— Task prompt —
Look through the records below for the line with "memory (R114). -/" and the line with "s with flds", then return those lines and all lines between, exactly.
Records shown START
/-- PLAN. -/
def execPlan (f : CFrm) (plan : List (BitVec 32)) (s : State) : Host.Outcome State Fault Refusal :=
  casDo (s.quiet.casRx f 6 (plan.flatMap (fun w => leBytes w.toNat 4)) (plan.map BitVec.toNat) (fun u => if u.root then u else (u.setFlag R.CAS_STAT_PLANNED true).updCas (fun c => { c with plan := plan.map BitVec.toNat }))) s

/-- POSITION_PRESENCE_EXPIRE. -/
def execPositionPresenceExpire (p : Fin 64) (s : State) : Host.Outcome State Fault Refusal := casDo (s.quiet.presenceExpire p) s

/-- PLANNED_FRAME_DUE: the SETP slot, by which the profile tick has written the shared records (R352), or the STATUS phase. -/
def execPlannedFrameDue (setp : Bool) (s : State) : Host.Outcome State Fault Refusal := casTickDo (if setp then s.quiet.tickDue.setpDue else s.quiet.statusDue) s

/-- What a frame of the boot chain can change. -/
def chainDo (t s : State) : Host.Outcome State Fault Refusal := .next { s with chain := t.chain, flds := t.flds, bus := .none, outs := t.outs }

/-- ENUM with COUNT as the frame reaches the device. -/
def execEnum (n : BitVec 5) (s : State) : Host.Outcome State Fault Refusal := chainDo (s.quiet.onEnum n.toNat) s

/-- IMAGE: chain position, block number, data, the ACK bit and the CRC's verdict. -/
def execImage (p : Fin 16) (block : Nat) (d : List (BitVec 8)) (ack crcOk : Bool) (s : State) : Host.Outcome State Fault Refusal :=
  chainDo (s.quiet.onImage p block (d.map BitVec.toNat) ack crcOk) s

/-- What a JTAG instruction can change. -/
def jtagDo (j : Jtag) (o : List Out) (s : State) : Host.Outcome State Fault Refusal := .next { s with jtag := j, bus := .none, outs := o }

/-- The TAP after an instruction. -/
def State.tap (s : State) (code : Nat) (o : List Out) : Host.Outcome State Fault Refusal := jtagDo ({ s.jtag with ir := code }.pin s.rstLow) o s

/-- The boundary register after a scan under EXTEST: a cell of an observe-only pin keeps the level that it captured, so that no scan drives it (R360). -/
def Scan.bnd (v : Scan) : Nat := (v.pins &&& Config.bscanObserve) ||| (v.bits ^^^ (v.bits &&& Config.bscanObserve))

/-- EXTEST with a scan of the boundary register: the levels captured are shifted out. -/
def execExtest (v : Scan) (s : State) : Host.Outcome State Fault Refusal :=
  jtagDo ({ s.jtag with ir := 0, bnd := if s.rstLow then v.bnd else s.jtag.bnd }.pin s.rstLow) (if s.rstLow then [.tdo v.pins] else []) s

/-- IDCODE: the register is shifted out. -/
def execIdcode (s : State) : Host.Outcome State Fault Refusal := s.tap 1 [.tdo idcode]

/-- SAMPLE/PRELOAD: the pins' levels are shifted out and the boundary register takes new bits. -/
def execSamplePreload (pins v : Nat) (s : State) : Host.Outcome State Fault Refusal :=
  jtagDo ({ s.jtag with ir := 2, bnd := v }.pin s.rstLow) [.tdo pins] s

/-- HIGHZ. -/
def execHighz (s : State) : Host.Outcome State Fault Refusal := s.tap 3 []

/-- CLAMP. -/
def execClamp (s : State) : Host.Outcome State Fault Refusal := s.tap 4 []
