-- ==== Sys2Proof/Machine/Power.lean ====
section
/-! DEFINITION. Clocks, clock gates, power domains, device states and resets (R388 to R403, R428). -/
namespace Sys2Proof.Machine

/-! What a domain reset leaves (R15, R396). -/

/-- Fields that no reset but power-on changes although their block is reset: those in retention registers (R327), the straps (R426), which every release samples again, the fuses (R419), and the boot chain's, which start-up clears (R358; log entry 61). -/
def keptKeys : List Nat :=
  [R.MTR_EPOCH_EPOCH.key, R.MTR_SO_CNT_CLAIMS.key, R.MTR_SO_CNT_RELEASES.key, R.MTR_STAT_MEMBER.key, R.CAS_CFG_ROOT.key, R.HST_STAT_ACTIVE.key, R.NVM_FUSE_LOCK.key, R.CAS_BOOT_ROLE.key, R.CAS_BOOT_CHAIN_POS.key, R.CAS_BOOT_COUNT.key, R.CAS_BOOT_FAIL.key] ++
  (List.range 8).map (fun i => (R.NVM_FUSE_HASH_HASH i).key)

/-- The pair's logic after reset of PD11: identity from the image is gone until it is loaded, the level of PEER_ACT stands; the fence timer lies in PD0 and counts on, and the journal lies in PD2 (R18). A member that is not HOLDER drives PAIR_ACT low (R300). -/
def Mtr.fresh (m : Mtr) : Mtr := { Mtr.init with peerAct := m.peerAct, fence := m.fence, jnl := m.jnl }

/-- The domain of a poisoned word (R18, R405): of the two network buffers of 256 KiB, PD7's holds the offsets below 0x40000 and PD8's those from there (DESIGN CHOICE, log entry 92). -/
def poisonDom (p : Nat × Nat) : Nat := if p.1 = 6 then 5 else if p.1 = 8 then (if p.2 < 0x40000 then 7 else 8) else memDom p.2

/-- The registers of a domain at their reset values (R15). A reset does not clear memory (R114). -/
def State.domClear (s : State) (d : Nat) : State :=
  { s with flds := s.flds.filter (fun p => blockDom (p.1 / 32) != d || keptKeys.contains p.1) }

/-- The memories of a domain lose their contents with its power, and read zero with valid ECC when it has powered up again; the journal goes with PD2 (R396). -/
def State.memGone (s : State) (d : Nat) : State :=
  { s with
    mtr := if d = 2 then { s.mtr with jnl := Jnl.init } else s.mtr,
    mem := s.mem.filter (fun p => memDom p.1 != d),
    tst := { s.tst with poison := s.tst.poison.filter (fun p => poisonDom p != d) } }

/-- The loop state in the local memories of engines `n` to `n + 5` is gone (R18). -/
def State.dropLoops (s : State) (n : Nat) : State :=
  { s with loops := s.loops.filter (fun p => !((List.range 6).any (fun i => (s.eng (n + i)).axes.contains p.1))) }

/-- A domain in reset: its blocks hold their reset values, and its memories stand (R15, R114). -/
def State.domReset (s : State) (d : Nat) : State :=
  let t := s.domClear d
  match d with
  | 1 => { t with isl := Isl.init none }
  | 2 => ({ t with cores := [], sch := Sch.init, dma := [], dmaTurn := [31, 31, 31, 31], tim := Tim.init, tst := { Tst.init with poison := t.tst.poison }, now := 0, crs := { t.crs with actAt := 0 } }).setFlag R.TIM_STAT_DEGRADED (bit (s.get R.CLK_FAIL_SRC_FAILED) 0)
  | 3 => { t.dropLoops 0 with engs := t.engs.filter (fun p => decide (6 ≤ p.1)), upd := none }
  | 4 => { t.dropLoops 6 with engs := t.engs.filter (fun p => decide (p.1 < 6)) }
  | 5 => { t with axes := [], grps := [], pfSampled := [], pfAns := 0 }
  | 6 => { t with chans := t.chans.foldl (fun l p => Store.put Chan.init l p.1 p.2.pinsOnly) [] }
  | 7 => { t with rings := t.rings.filter (fun p => decide (2 ≤ p.1)), bond := Bond.init, crs := ⟨0, 0, 0, none, false, none, [none, none, none, none], [], none, false, []⟩ }
  | 8 => { t with rings := t.rings.filter (fun p => decide (p.1 < 2)) }
  | 9 => { t with pim := Pim.init }
  | 10 => { t with cap := { Cap.init with pins := t.cap.pins } }
  | 11 => { t with mtr := t.mtr.fresh, hst := Hst.init, cas := Cas.init }
  | _ => t

/-- The domains but PD0. -/
def allDoms : List Nat := [1, 2, 3, 4, 5, 6, 7, 8, 9, 10, 11]

/-- A domain without power, or freshly powered (R396). -/
def State.domOff (s : State) (d : Nat) : State := (s.memGone d).domReset d

/-- A domain is powered down (R396). -/
def State.domDown (s : State) (d : Nat) : State :=
  (s.domOff d).set R.PWR_DOM_ON (setBit (s.get R.PWR_DOM_ON) d false)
Records shown END
— Answer area —
/-- The registers of a domain at their reset values (R15). A reset does not clear memory (R114). -/
def State.domClear (s : State) (d : Nat) : State :=
  { s with flds := s.flds.filter (fun p => blockDom (p.1 / 32) != d || keptKeys.contains p.1) }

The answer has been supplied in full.